All three can be true at the same time, and each points at a different layer. Without a shared map, that conversation goes in circles; with one, it resolves in a sentence. The rest of this post is that map. (Actually debugging that shared “Pending” symptom is its own post — 0.3; here I just want the map itself.)
Before we start
You’ll get the most from this if you know roughly what a Kubernetes pod and node are, and that a GPU is a requestable resource. No specific scheduler required, and the demo runs on kind + any container runtime (Docker / Podman / Colima) — no GPU hardware.
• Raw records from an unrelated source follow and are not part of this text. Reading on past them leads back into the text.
/-- NB_EXEC entries whose OP names no loan operation end by R156 whichever row runs them. -/
def State.nbRow (s : State) (r op : Nat) : State :=
  match s.req r with
  | some q =>
    if decide (1 ≤ nbOp q.entry) && decide (nbOp q.entry ≤ 5) then s.nbExec r op
    else s.nbExec r (nbOp q.entry)
  | none => s

def execGatherReduce (r : Nat) (s : State) : Host.Outcome State Fault Refusal := .next (s.nbRow r nbGATHER)
def execEwise (r : Nat) (s : State) : Host.Outcome State Fault Refusal := .next (s.nbRow r nbEWISE)
def execNorm (r : Nat) (s : State) : Host.Outcome State Fault Refusal := .next (s.nbRow r nbNORM)
def execOptStep (r : Nat) (s : State) : Host.Outcome State Fault Refusal := .next (s.nbRow r nbOPT)
def execCast (r : Nat) (s : State) : Host.Outcome State Fault Refusal := .next (s.nbRow r nbCAST)

/-- Result of an NB_EXEC (R155). -/
def LoanWork.result (w : LoanWork) : Nat := (if w.op = nbGATHER then w.outs.length else w.rowsDone) + w.fwd.length * 2 ^ 32

/-- The commands of a request have completed: every unit has reported the end of its list (R157). A GATHER_REDUCE writes
its output now. -/
def execBroadcastCommandComplete (r : Nat) (s : State) : Host.Outcome State Fault Refusal :=
  .next <|
    match s.req r with
    | none => s
    | some q =>
      match q.loanWork with
      | none => s
      | some w =>
        if !w.jobs.isEmpty ∨ q.phase ≠ .waiting .work ∨ !s.coreRuns then s
        else if w.op = nbGATHER then
          match s.gatherOut q.tenant w w.outs.zipIdx with
          | some s => (s.endWalks r).okReq q w.result
          | none =>
            match s.reqRoom q 7 none false with
            | some s => s
            | none => (s.endWalks r).endReq r .capacity
        else (s.endWalks r).okReq q w.result

end Sys2Proof.Machine
end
By the end you should be able to drop any “my pod is stuck” problem onto the right layer in about a minute.
The mental model (one diagram)
WHAT IT IS FAILS LOOK LIKE
┌─────────────────────────────────────────────────────────────────────┐
│ L4 WORKLOAD the training / inference "loss diverged", │
│ (consumes GPUs) job that burns the GPU OOM, NCCL hang │
├─────────────────────────────────────────────────────────────────────┤
│ L3 SCHEDULING place / share / preempt pod Pending: │
│ (the scheduler) units of work onto nodes "no node fits" │
├─────────────────────────────────────────────────────────────────────┤
│ L2 PROVISIONING turn the pool into node NotReady, │
│ (autoscaler) actual running machines launch stuck │
├─────────────────────────────────────────────────────────────────────┤
│ L1 CAPACITY SUPPLY the reserved pool of "no capacity", │
│ (reservations) hardware you can claim alloc errors │
└─────────────────────────────────────────────────────────────────────┘
▲ │
└──────── the SEAM (L1 ↔ L3): pool ⇄ schedulable ────┘
where paid-for capacity goes idle
Read it bottom-up, because that is the direction capacity actually flows:
| Layer | Noun | Question it answers | Who owns it (typically) |
|---|---|---|---|
| L1 Capacity supply | a reserved pool | ”Do I have a claim on hardware at all?“ | capacity / FinOps |
| L2 Provisioning | a running machine | ”Is that claim a live, Ready node?“ | platform / autoscaler |
| L3 Scheduling | a unit of work | ”Will this pod be placed on a node?“ | scheduler / platform |
| L4 Workload | the job | ”Is the placed work actually correct & efficient?“ | the ML team |
The trick is that the symptom almost always shows up at L3 (“my pod is Pending”) regardless of which layer is actually broken. L3 is the messenger. The model is how you stop shooting the messenger.
Walking the layers
L1 — Capacity supply. This is the right to hardware, not the hardware running. A reservation, a capacity block, a quota grant. Crucial property: you can be billed at L1 while having nothing at L2. A reserved pool that is “active” but not yet turned into nodes is pure cost with zero capability. Failures here sound like “insufficient capacity” — every cloud has its own name for it (AWS InsufficientInstanceCapacity, GCP ZONE_RESOURCE_POOL_EXHAUSTED, Azure AllocationFailed) — or simply “quota is zero.”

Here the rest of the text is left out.